1. Introduction Many plant species, especially those of tropical or temperate origin, are severely injured by exposure to low but not freezing, temperatures (Saltveit & Morris, 1990). Exposure of these chilling-sensitive plants to unfavourable low temperatures often results in numerous cellular and metabolic dysfunctions, such as altered respiration rates, impaired photosynthetic activity, and changes in membrane permeability (Allen & Ort, 2001). Peach fruit is also sensitive to low temperature stress and chilling injury (CI) occurs easily when it is exposed to the low temperature for long periods (Saltveit & Morris, 1990). In a previous experiment, we found that peach fruits stored at 5 °C for 21 d usually showed CI, but no CI symptom occurred at 0 °C (Zhang & Tian, 2009). In addition, peach fruits kept at controlled atmosphere (CA), with 5% O2 plus 5% CO2 showed a stronger resistance to low temperature stress (Wang, Tian, & Xu, 2005) and application of methyl salicylate (MeSA) could effectively enhance tolerance of peach fruits to CI (Meng, Han, Wang, & Tian, 2009). A better understanding of the processes of chilling tolerance in fruit is now required as this may lead to important agricultural and economic benefits.

* Corresponding author. Address: Institute of Botany, Chinese Academy of Sciences, Nanxincun 20, Xiangshan, Beijing 100093, PR China. Tel.: +86 10 62836559; fax: +86 10 82594675. E-mail address: [email protected] (S. Tian). 0308-8146/$ - see front matter Ó 2009 Elsevier Ltd. All rights reserved. doi:10.1016/j.foodchem.2009.11.029

A biochemical basis to explain the CI mechanism of plant has not yet been established.
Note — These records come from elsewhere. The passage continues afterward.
-- ==== Sys2Proof/Machine/Shaping.lean ====
section
/-!
DEFINITION. Sys2Proof/Machine/Shaping.lean: queues, the class scheduler, token-bucket shapers and the QMS commands
(15_shaping).
-/

namespace Sys2Proof.Machine

/-! ## Queues (R439, R440) -/

/-- First queue number of each kind. -/
def wifiQ (client tid : Nat) : Nat := 0x20000 + client * 8 + tid
def ethQ (port cls : Nat) : Nat := 0x21000 + port * 8 + cls
def hostQ (ring : Nat) : Nat := 0x21010 + ring

/-- A queue number is valid. -/
def validQ (n : Nat) : Bool := decide (n < 0x21050)

/-- The reset class of a queue: node queues 2, Wi-Fi the TID, Ethernet the class, host 0 (R439). -/
def resetClass (n : Nat) : Nat :=
  if n < 0x20000 then 2 else if n < 0x21010 then n % 8 else 0

/-- The class is set per queue: mesh node and host queues. -/
def classSettable (n : Nat) : Bool := decide (n < 0x20000) || decide (0x21010 ≤ n)

/-- A queue as it stands, or as it is after reset. -/
def State.queue (s : State) (n : Nat) : Queue := Tbl.getD s.qm.queues n { cls := resetClass n }

/-- Store a queue; one that stands as after reset is not listed. -/
def State.setQueue (s : State) (n : Nat) (q : Queue) : State :=
  { s with qm := { s.qm with queues := Tbl.putDef s.qm.queues n q { cls := resetClass n } } }

/-- Cells of a queue, on chip and spilled. -/
def Queue.cells (q : Queue) : Nat := (q.pkts.map (·.cells)).sum

/-! ## Shapers (R446 to R451) -/

/-- A shaper as it stands. -/
def State.shaper (s : State) (n : Nat) : Shaper := Tbl.getD s.qm.shapers n {}
/-- Store a shaper. -/
def State.setShaper (s : State) (n : Nat) (x : Shaper) : State :=
  { s with qm := { s.qm with shapers := Tbl.put s.qm.shapers n x } }

/-- The egress point of an Ethernet or host queue. -/
def plainEgress (n : Nat) : Nat := if n < 0x21008 then 0 else if n < 0x21010 then 1 else 6

/-- The egress points a queue may drain through. -/
def State.egresses (s : State) (n : Nat) : List Nat :=
  if n < 0x20000 then
    match (Tbl.get? s.pt.ctx n).bind fun c => s.routeTo c.addr with
    | some (_, _, c) => [if c.radioL then 5 else 4]
    | none => [4, 5]
  else if n < 0x21000 then [2, 3]
  else [plainEgress n]

/-- The class- and egress-level shapers of an egress point and class. -/
def State.upperShapers (s : State) (e cls : Nat) : List Nat :=
  (if s.eFld (F.QMS_CLASS_SHP_en e cls) = 1 then [s.eFld (F.QMS_CLASS_SHP_shaper e cls)] else []) ++
    (if s.eFld (F.QMS_EGRESS_shp_en e) = 1 then [s.eFld (F.QMS_EGRESS_shaper e)] else [])

/-- The shapers on a queue's path through an egress point (R446). -/
def State.pathShapers (s : State) (e n : Nat) : List Nat :=
  let q := s.queue n
  q.shaper.toList ++ s.upperShapers e q.cls

/-- Every enabled shaper on the path holds tokens ≥ 0 (R441). -/
def State.shaperOk (s : State) (e n : Nat) : Bool :=
  (s.pathShapers e n).all fun k => let x := s.shaper k; !x.par.en || decide (0 ≤ x.tokens)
Lyons (1973) proposes the existence of a primary event that results in a series of secondary events which, in turn, results in the symptoms of CI. The cell membranes are likely sites of primary effects of chilling. Mikami and Murata (2003) reported that unsaturated fatty acid (UFA) level in membrane lipids was positively correlated with plant chilling tolerance. Genetic manipulation of the level of UFAs led to the eventual modification of the cold sensitivity of tobacco plants (Murata et al., 1992). In cyanobacteria, sensitivity to cold is also closely correlated with the level of unsaturation of membrane lipids (Tasaka et al., 1996). Aside from the interest given to the responses of the UFA level to low temperature stress, the role of an unusual phospholipid class, N-acylphosphatidylethanolamines (NAPEs), in membrane protection and stabilisation has received considerable attention (Hansen, Moesgaard, Hansen, & Petersen, 2000). This compound is characterised by the presence of a third fatty acyl residue linked to the N-atom of the phosphatidylethanolamine headgroup by an amide bond and shows a propensity to accumulate under various stress conditions involving degenerative membrane changes (Schmid, Schmid, & Natarajan, 1990). For instance, NAPEs synthesis was observed in cultivated potato cells submitted to anoxia stress and the capacity to increase its NAPE level may confer some additional protection to the cell (Rawyler, Arpagaus, & Braendle, 2002; Rawyler & Braendle, 2001). However, studies on NAPEs biosynthesis and its involvement in the response of plant tissues to low temperature stress have, so far, been rare.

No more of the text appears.